Recurrent (n = 25) | Nonrecurrent (n = 26) | |
---|---|---|
Male (%) | 72 | 31 |
Adjuvant therapy | 9 | 12 |
No adjuvant therapy | 16 | 14 |
Stage | ||
Ia/b | 8/8 | 6/14 |
IIa/b | 3/4 | 2/1 |
IIIa/b | 0/1 | 2/1 |
Collection Site | ||
Vanderbilt | 17 | 18 |
MD Anderson | 4 | 5 |
WashU | 3 | 4 |
RNA-Protein Correlation is Dependent on Tumor Recurrence Status in Lung Adenocarcinoma
We observed high correlation of mRNA measurements across patients, as well as high correlation of protein measurements across patients, indicating that the data generated from each site are suitable to be combined for analysis (Supplementary Fig. 2). Median mRNA-protein Spearman correlations were ρ = 0.07 in the WashU cohort (3004 genes compared) (Fig. 1A) and ρ = 0.17 in the Vanderbilt cohort (4656 genes compared) (Fig. 1B). These values are lower than those found in previous studies conducted in lung cancer (mean Spearman ρ = 0.34 and ρ < 0.4), colon and rectal (mean Spearman ρ = 0.47), breast (mean Pearson r = 0.39), and ovarian cancers (mean Spearman ρ = 0.45).12–14,26–27
Next, the pathway enrichments for low- and high-correlated genes were studied and found similar trends to those found in previous the cancer genome atlas studies. Interestingly, the mRNA splicing pathway, which is enriched for poor mRNA-protein correlation in colorectal, breast, and ovarian cancers, is enriched for high mRNA-protein correlation in lung adenocarcinoma (Supplementary Table 1). Aberrant splicing has recently been implicated in lung adenocarcinoma, and may contribute to the overall low mRNA-protein correlation seen in this study.28
Prior research has shown that the unexplained protein variability is not solely accounted for by technical noise, but also post-transcriptional regulation.7 As such, we sought to discover genes whose mRNA-protein correlation was dependent on the clinical outcome. mRNA and protein data were matched at the gene level and filtered by expression to obtain a set of 2286 paired RNA and protein measurements per lung adenocarcinoma patient (N = 51, See Materials and Methods for details). Globally, there is a significant difference between the mRNA-protein correlation of all genes in the recurrent group and in the nonrecurrent group (p < 10−16 Wilcoxon Rank sum test) (Fig. 1C). Overall, the genes we investigated were more highly correlated in the nonrecurrent tumors (Fig. 1C).

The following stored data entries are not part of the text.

-- ==== Sys2Proof/Machine/Boot.lean ====
section
/-! DEFINITION. What boot leaves (spec/70_reset_and_hazards.md R192): the handler table and the initial mode. -/

namespace Sys2Proof

open Sys2Proof.Machine

/-- The id byte of a command under an `ID_MAP` (R62, R9). -/
def IdMap.idOf (m : IdMap) : CommandKind → Byte
  | .modeChange => m.modeChange
  | .setPixel => m.setPixel
  | .drawLine => m.drawLine
  | .drawTriangle => m.drawTriangle
  | .clearScreen => m.clearScreen
  | .swapBuffer => m.swapBuffer
  | .beginPrimitives => m.beginPrimitives
  | .endPrimitives => m.endPrimitives
  | .writeVertex => m.writeVertex
  | .setPerspective => m.setPerspective
  | .infoRequest => m.infoRequest

end Sys2Proof

namespace Sys2Proof.Machine

/-- The commands boot registers, in the order of R62 (R192). -/
def CommandKind.all : List CommandKind :=
  [.modeChange, .setPixel, .drawLine, .drawTriangle, .clearScreen, .swapBuffer, .beginPrimitives, .endPrimitives,
   .writeVertex, .setPerspective, .infoRequest]

/-- The handler table as boot leaves it (R192): every command under its id, INFO_RESPONSE under none. -/
def bootHandlers (ids : IdMap) : List (Nat × CommandKind) :=
  CommandKind.all.foldl (fun table k => tablePut (ids.idOf k).toNat k table) []

/-- The identity matrix (R189). -/
def Mat4.identity : Mat4 :=
  { r0 := ⟨0x3F800000#32, 0#32, 0#32, 0#32⟩, r1 := ⟨0#32, 0x3F800000#32, 0#32, 0#32⟩
    r2 := ⟨0#32, 0#32, 0x3F800000#32, 0#32⟩, r3 := ⟨0#32, 0#32, 0#32, 0x3F800000#32⟩ }

/-- Graphic3D's own fields on entering the mode: identity, empty, `Idle`, 0.0 (R112, R192). -/
def Scene.fresh : Scene := { proj := Mat4.identity, mesh := [], meshState := .idle, angle := 0#32 }

/-- `mode <- INITIAL_MODE`, with the Graphic3D fields as R192 sets them. -/
def Mode.boot : Mode → Mode
  | .graphic3D g _ => .graphic3D g Scene.fresh
  | .graphic2D g => .graphic2D g
  | .text w h f => .text w h f

end Sys2Proof.Machine
end

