-- ==== Sys2Proof/Syntax.lean ====
section
/-! DEFINITION. The instruction set: one constructor for each row of spec/opcode_table.json. Wire packets carry the
fields of spec/30_encoding.md R63 to R71, assembled; internal operations carry the operands of their rules. -/

namespace Sys2Proof

open Sys2Proof.Machine

/-- The stream an INFO_RESPONSE packet stands on (R123; log 19). -/
inductive Direction where
  /-- On `tx`: the block sends it. -/
  | toHost
  /-- On `rx`: the Host has sent it to the block. -/
  | toBlock
deriving DecidableEq, Repr, Inhabited

/-- A point with integer coordinates (R128). -/
structure Point where
  x : Int
  y : Int
deriving DecidableEq, Repr, Inhabited

/-- The 36 rows of the table, in its order. -/
inductive Instr where
  -- wire packets
  | modeChange (mode : Byte) (width height : Word16) (depth palette font : Byte)
  | setPixel (x y : Word16) (color : Pixel)
  | drawLine (x0 y0 x1 y1 : Word16) (color : Pixel)
  | drawTriangle (x0 y0 x1 y1 x2 y2 : Word16) (color : Pixel)
  | clearScreen (color : Pixel)
  | swapBuffer
  | beginPrimitives
  | endPrimitives
  | writeVertex (x y z : F32) (color : Pixel)
  | setPerspective (viewAngle aspect zNear zFar : F32)
  | infoRequest
  | infoResponse (dir : Direction) (mode : Byte) (width height : Word16) (depth readId writeId : Byte)
  | unknownId (id : Byte) (payload : List Byte)
  -- the CRC unit
  | crcStep (b : Byte)
  | crcReset
  | crcRead
  | crcCheck
  -- the link framer
  | arm (target : Target) (n : Nat)
  | deliver
  | transferComplete
  -- the message queue
  | allocSlot
  | store
  | drop
  | pop
  -- the dispatcher
  | register (id : Byte) (kind : CommandKind)
  | dispatch
  -- the rasterizer and the 3D pipeline
  | addTriangle (v0 v1 v2 : Point) (color : Pixel)
  | render
  | flatten
  -- the FrameStore
  | writeLine (y : Nat) (data : List Byte)
  | readLine (y n : Nat)
  | swap
  -- context B, and A's side of the tick
  | getSlot
  | scanlineRead
  | submit
  | renderTick
deriving DecidableEq, Repr, Inhabited

end Sys2Proof
end

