-- ==== Sys2Proof/Machine/Dispatch.lean ====
section
/-! DEFINITION. One arm for each instruction, in the order of spec/opcode_table.json. -/

namespace Sys2Proof.Machine

def exec (i : Instr) (s : State) : Host.Outcome State Fault Refusal :=
  match i with
  | .modeChange mode width height depth palette font => Sys2Proof.Machine.execModeChange mode width height depth palette font s
  | .setPixel x y color => Sys2Proof.Machine.execSetPixel x y color s
  | .drawLine x0 y0 x1 y1 color => Sys2Proof.Machine.execDrawLine x0 y0 x1 y1 color s
  | .drawTriangle x0 y0 x1 y1 x2 y2 color => Sys2Proof.Machine.execDrawTriangle x0 y0 x1 y1 x2 y2 color s
  | .clearScreen color => Sys2Proof.Machine.execClearScreen color s
  | .swapBuffer => Sys2Proof.Machine.execSwapBuffer s
  | .beginPrimitives => Sys2Proof.Machine.execBeginPrimitives s
  | .endPrimitives => Sys2Proof.Machine.execEndPrimitives s
  | .writeVertex x y z color => Sys2Proof.Machine.execWriteVertex x y z color s
  | .setPerspective viewAngle aspect zNear zFar => Sys2Proof.Machine.execSetPerspective viewAngle aspect zNear zFar s
  | .infoRequest => Sys2Proof.Machine.execInfoRequest s
  | .infoResponse dir mode width height depth readId writeId => Sys2Proof.Machine.execInfoResponse dir mode width height depth readId writeId s
  | .unknownId id payload => Sys2Proof.Machine.execUnknownId id payload s
  | .crcStep b => Sys2Proof.Machine.execCrcStep b s
  | .crcReset => Sys2Proof.Machine.execCrcReset s
  | .crcRead => Sys2Proof.Machine.execCrcRead s
  | .crcCheck => Sys2Proof.Machine.execCrcCheck s
  | .arm target n => Sys2Proof.Machine.execArm target n s
  | .deliver => Sys2Proof.Machine.execDeliver s
  | .transferComplete => Sys2Proof.Machine.execTransferComplete s
  | .allocSlot => Sys2Proof.Machine.execAllocSlot s
  | .store => Sys2Proof.Machine.execStore s
  | .drop => Sys2Proof.Machine.execDrop s
  | .pop => Sys2Proof.Machine.execPop s
  | .register id kind => Sys2Proof.Machine.execRegister id kind s
  | .dispatch => Sys2Proof.Machine.execDispatch s
  | .addTriangle v0 v1 v2 color => Sys2Proof.Machine.execAddTriangle v0 v1 v2 color s
  | .render => Sys2Proof.Machine.execRender s
  | .flatten => Sys2Proof.Machine.execFlatten s
  | .writeLine y data => Sys2Proof.Machine.execWriteLine y data s
  | .readLine y n => Sys2Proof.Machine.execReadLine y n s
  | .swap => Sys2Proof.Machine.execSwap s
  | .getSlot => Sys2Proof.Machine.execGetSlot s
  | .scanlineRead => Sys2Proof.Machine.execScanlineRead s
  | .submit => Sys2Proof.Machine.execSubmit s
  | .renderTick => Sys2Proof.Machine.execRenderTick s

end Sys2Proof.Machine
end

Synergistic Detection of RNA and Protein Dysregulation
We investigated the gene-level differences in mRNA-protein correlation and abundances with spearman correlation (Fig. 2A) and a 2D differential expression method (Fig. 2B). We show that the mRNA-protein correlation of individual genes can vary greatly between recurrent and nonrecurrent tumors (Fig. 2A). We hypothesized that mRNA-protein correlation itself may contain important information about the state of the cell. Poorly correlated mRNA and protein abundances may reflect post-transcriptional (splicing, microRNA, RNA localization, etc.) and post-translational (phosphorylation, ubiquitination, altered degradation, etc.) regulation. As such, differential correlation can be used to detect dysregulated genes in cancer, and necessitates the collection and analysis of large clinical cohorts with matched mRNA and protein data.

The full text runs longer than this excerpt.